Saved data entries:
▶

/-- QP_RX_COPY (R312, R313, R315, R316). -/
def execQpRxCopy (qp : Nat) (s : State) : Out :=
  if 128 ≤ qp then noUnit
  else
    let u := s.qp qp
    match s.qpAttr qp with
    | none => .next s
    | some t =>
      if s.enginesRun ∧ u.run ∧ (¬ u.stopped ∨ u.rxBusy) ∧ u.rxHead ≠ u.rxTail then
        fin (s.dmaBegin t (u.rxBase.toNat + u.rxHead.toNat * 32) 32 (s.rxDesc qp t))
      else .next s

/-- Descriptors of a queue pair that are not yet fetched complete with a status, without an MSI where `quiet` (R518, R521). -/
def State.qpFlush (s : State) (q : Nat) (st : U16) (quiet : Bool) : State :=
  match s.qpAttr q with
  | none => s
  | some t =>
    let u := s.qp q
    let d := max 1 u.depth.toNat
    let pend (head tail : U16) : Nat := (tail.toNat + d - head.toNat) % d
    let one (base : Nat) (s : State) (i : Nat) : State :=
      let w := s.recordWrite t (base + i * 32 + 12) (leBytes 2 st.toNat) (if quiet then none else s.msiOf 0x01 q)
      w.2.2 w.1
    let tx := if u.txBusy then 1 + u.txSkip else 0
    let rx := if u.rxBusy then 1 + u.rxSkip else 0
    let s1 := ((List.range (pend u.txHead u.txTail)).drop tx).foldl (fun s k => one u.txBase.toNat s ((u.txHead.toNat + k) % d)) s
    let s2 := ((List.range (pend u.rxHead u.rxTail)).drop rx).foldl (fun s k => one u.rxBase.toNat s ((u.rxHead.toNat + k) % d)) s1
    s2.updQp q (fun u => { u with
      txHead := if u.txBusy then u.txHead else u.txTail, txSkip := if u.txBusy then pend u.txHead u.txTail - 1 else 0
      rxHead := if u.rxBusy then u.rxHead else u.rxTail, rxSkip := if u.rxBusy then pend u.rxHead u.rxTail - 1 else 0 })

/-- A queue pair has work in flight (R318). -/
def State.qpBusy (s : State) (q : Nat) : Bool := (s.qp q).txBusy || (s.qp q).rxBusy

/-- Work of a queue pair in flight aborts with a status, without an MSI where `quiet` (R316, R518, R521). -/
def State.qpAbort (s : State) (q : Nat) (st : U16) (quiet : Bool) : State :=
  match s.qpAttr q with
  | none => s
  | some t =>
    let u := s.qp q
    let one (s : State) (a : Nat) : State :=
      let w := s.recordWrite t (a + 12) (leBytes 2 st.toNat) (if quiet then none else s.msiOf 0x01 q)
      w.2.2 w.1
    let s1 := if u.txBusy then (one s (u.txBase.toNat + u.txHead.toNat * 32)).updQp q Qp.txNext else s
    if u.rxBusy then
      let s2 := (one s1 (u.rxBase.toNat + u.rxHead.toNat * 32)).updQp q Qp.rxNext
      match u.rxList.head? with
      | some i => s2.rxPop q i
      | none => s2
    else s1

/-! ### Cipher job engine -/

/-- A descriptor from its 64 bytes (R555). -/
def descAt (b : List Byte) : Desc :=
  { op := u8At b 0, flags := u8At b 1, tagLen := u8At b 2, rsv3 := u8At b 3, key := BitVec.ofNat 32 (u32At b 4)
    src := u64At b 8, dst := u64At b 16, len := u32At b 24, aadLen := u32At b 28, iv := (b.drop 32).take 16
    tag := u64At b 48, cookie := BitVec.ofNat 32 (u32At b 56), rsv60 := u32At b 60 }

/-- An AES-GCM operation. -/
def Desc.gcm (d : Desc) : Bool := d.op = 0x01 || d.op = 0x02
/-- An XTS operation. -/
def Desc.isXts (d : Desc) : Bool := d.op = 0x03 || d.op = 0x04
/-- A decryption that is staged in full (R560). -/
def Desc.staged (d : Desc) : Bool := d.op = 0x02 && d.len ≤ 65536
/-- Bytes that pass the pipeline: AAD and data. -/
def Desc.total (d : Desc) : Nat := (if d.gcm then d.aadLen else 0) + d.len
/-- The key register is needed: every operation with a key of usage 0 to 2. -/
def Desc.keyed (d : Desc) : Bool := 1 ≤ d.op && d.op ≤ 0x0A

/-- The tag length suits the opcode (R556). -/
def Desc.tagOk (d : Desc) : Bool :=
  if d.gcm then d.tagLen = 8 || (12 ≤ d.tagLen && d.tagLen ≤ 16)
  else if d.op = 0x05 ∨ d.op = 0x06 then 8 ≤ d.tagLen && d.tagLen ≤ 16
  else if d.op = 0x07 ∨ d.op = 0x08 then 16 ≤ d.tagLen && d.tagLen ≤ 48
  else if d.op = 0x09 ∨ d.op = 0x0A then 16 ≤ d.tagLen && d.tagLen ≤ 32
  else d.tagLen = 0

◀

* **Work required**
Please give back the entries above, unchanged and complete.

* **Result for this exercise**
/-- QP_RX_COPY (R312, R313, R315, R316). -/
def execQpRxCopy (qp : Nat) (s : State) : Out :=
  if 128 ≤ qp then noUnit
  else
    let u := s.qp qp
    match s.qpAttr qp with
    | none => .next s
    | some t =>
      if s.enginesRun ∧ u.run ∧ (¬ u.stopped ∨ u.rxBusy) ∧ u.rxHead ≠ u.rxTail then
        fin (s.dmaBegin t (u.rxBase.toNat + u.rxHead.toNat * 32) 32 (s.rxDesc qp t))
      else .next s

/-- Descriptors of a queue pair that are not yet fetched complete with a status, without an MSI where `quiet` (R518, R521). -/
def State.qpFlush (s : State) (q : Nat) (st : U16) (quiet : Bool) : State :=
  match s.qpAttr q with
  | none => s
  | some t =>
    let u := s.qp q
    let d := max 1 u.depth.toNat
    let pend (head tail : U16) : Nat := (tail.toNat + d - head.toNat) % d
    let one (base : Nat) (s : State) (i : Nat) : State :=
      let w := s.recordWrite t (base + i * 32 + 12) (leBytes 2 st.toNat) (if quiet then none else s.msiOf 0x01 q)
      w.2.2 w.1
    let tx := if u.txBusy then 1 + u.txSkip else 0
    let rx := if u.rxBusy then 1 + u.rxSkip else 0
    let s1 := ((List.range (pend u.txHead u.txTail)).drop tx).foldl (fun s k => one u.txBase.toNat s ((u.txHead.toNat + k) % d)) s
    let s2 := ((List.range (pend u.rxHead u.rxTail)).drop rx).foldl (fun s k => one u.rxBase.toNat s ((u.rxHead.toNat + k) % d)) s1
    s2.updQp q (fun u => { u with
      txHead := if u.txBusy then u.txHead else u.txTail, txSkip := if u.txBusy then pend u.txHead u.txTail - 1 else 0
      rxHead := if u.rxBusy then u.rxHead else u.rxTail, rxSkip := if u.rxBusy then pend u.rxHead u.rxTail - 1 else 0 })

/-- A queue pair has work in flight (R318). -/
def State.qpBusy (s : State) (q : Nat) : Bool := (s.qp q).txBusy || (s.qp q).rxBusy

/-- Work of a queue pair in flight aborts with a status, without an MSI where `quiet` (R316, R518, R521). -/
def State.qpAbort (s : State) (q : Nat) (st : U16) (quiet : Bool) : State :=
  match s.qpAttr q with
  | none => s
  | some t =>
    let u := s.qp q
    let one (s : State) (a : Nat) : State :=
      let w := s.recordWrite t (a + 12) (leBytes 2 st.toNat) (if quiet then none else s.msiOf 0x01 q)
      w.2.2 w.1
    let s1 := if u.txBusy then (one s (u.txBase.toNat + u.txHead.toNat * 32)).updQp q Qp.txNext else s
    if u.rxBusy then
      let s2 := (one s1 (u.rxBase.toNat + u.rxHead.toNat * 32)).updQp q Qp.rxNext
      match u.rxList.head? with
      | some i => s2.rxPop q i
      | none => s2
    else s1

/-! ### Cipher job engine -/

/-- A descriptor from its 64 bytes (R555). -/
def descAt (b : List Byte) : Desc :=
  { op := u8At b 0, flags := u8At b 1, tagLen := u8At b 2, rsv3 := u8At b 3, key := BitVec.ofNat 32 (u32At b 4)
    src := u64At b 8, dst := u64At b 16, len := u32At b 24, aadLen := u32At b 28, iv := (b.drop 32).take 16
    tag := u64At b 48, cookie := BitVec.ofNat 32 (u32At b 56), rsv60 := u32At b 60 }

/-- An AES-GCM operation. -/
def Desc.gcm (d : Desc) : Bool := d.op = 0x01 || d.op = 0x02
/-- An XTS operation. -/
def Desc.isXts (d : Desc) : Bool := d.op = 0x03 || d.op = 0x04
/-- A decryption that is staged in full (R560). -/
def Desc.staged (d : Desc) : Bool := d.op = 0x02 && d.len ≤ 65536
/-- Bytes that pass the pipeline: AAD and data. -/
def Desc.total (d : Desc) : Nat := (if d.gcm then d.aadLen else 0) + d.len
/-- The key register is needed: every operation with a key of usage 0 to 2. -/
def Desc.keyed (d : Desc) : Bool := 1 ≤ d.op && d.op ≤ 0x0A

/-- The tag length suits the opcode (R556). -/
def Desc.tagOk (d : Desc) : Bool :=
  if d.gcm then d.tagLen = 8 || (12 ≤ d.tagLen && d.tagLen ≤ 16)
  else if d.op = 0x05 ∨ d.op = 0x06 then 8 ≤ d.tagLen && d.tagLen ≤ 16
  else if d.op = 0x07 ∨ d.op = 0x08 then 16 ≤ d.tagLen && d.tagLen ≤ 48
  else if d.op = 0x09 ∨ d.op = 0x0A then 16 ≤ d.tagLen && d.tagLen ≤ 32
  else d.tagLen = 0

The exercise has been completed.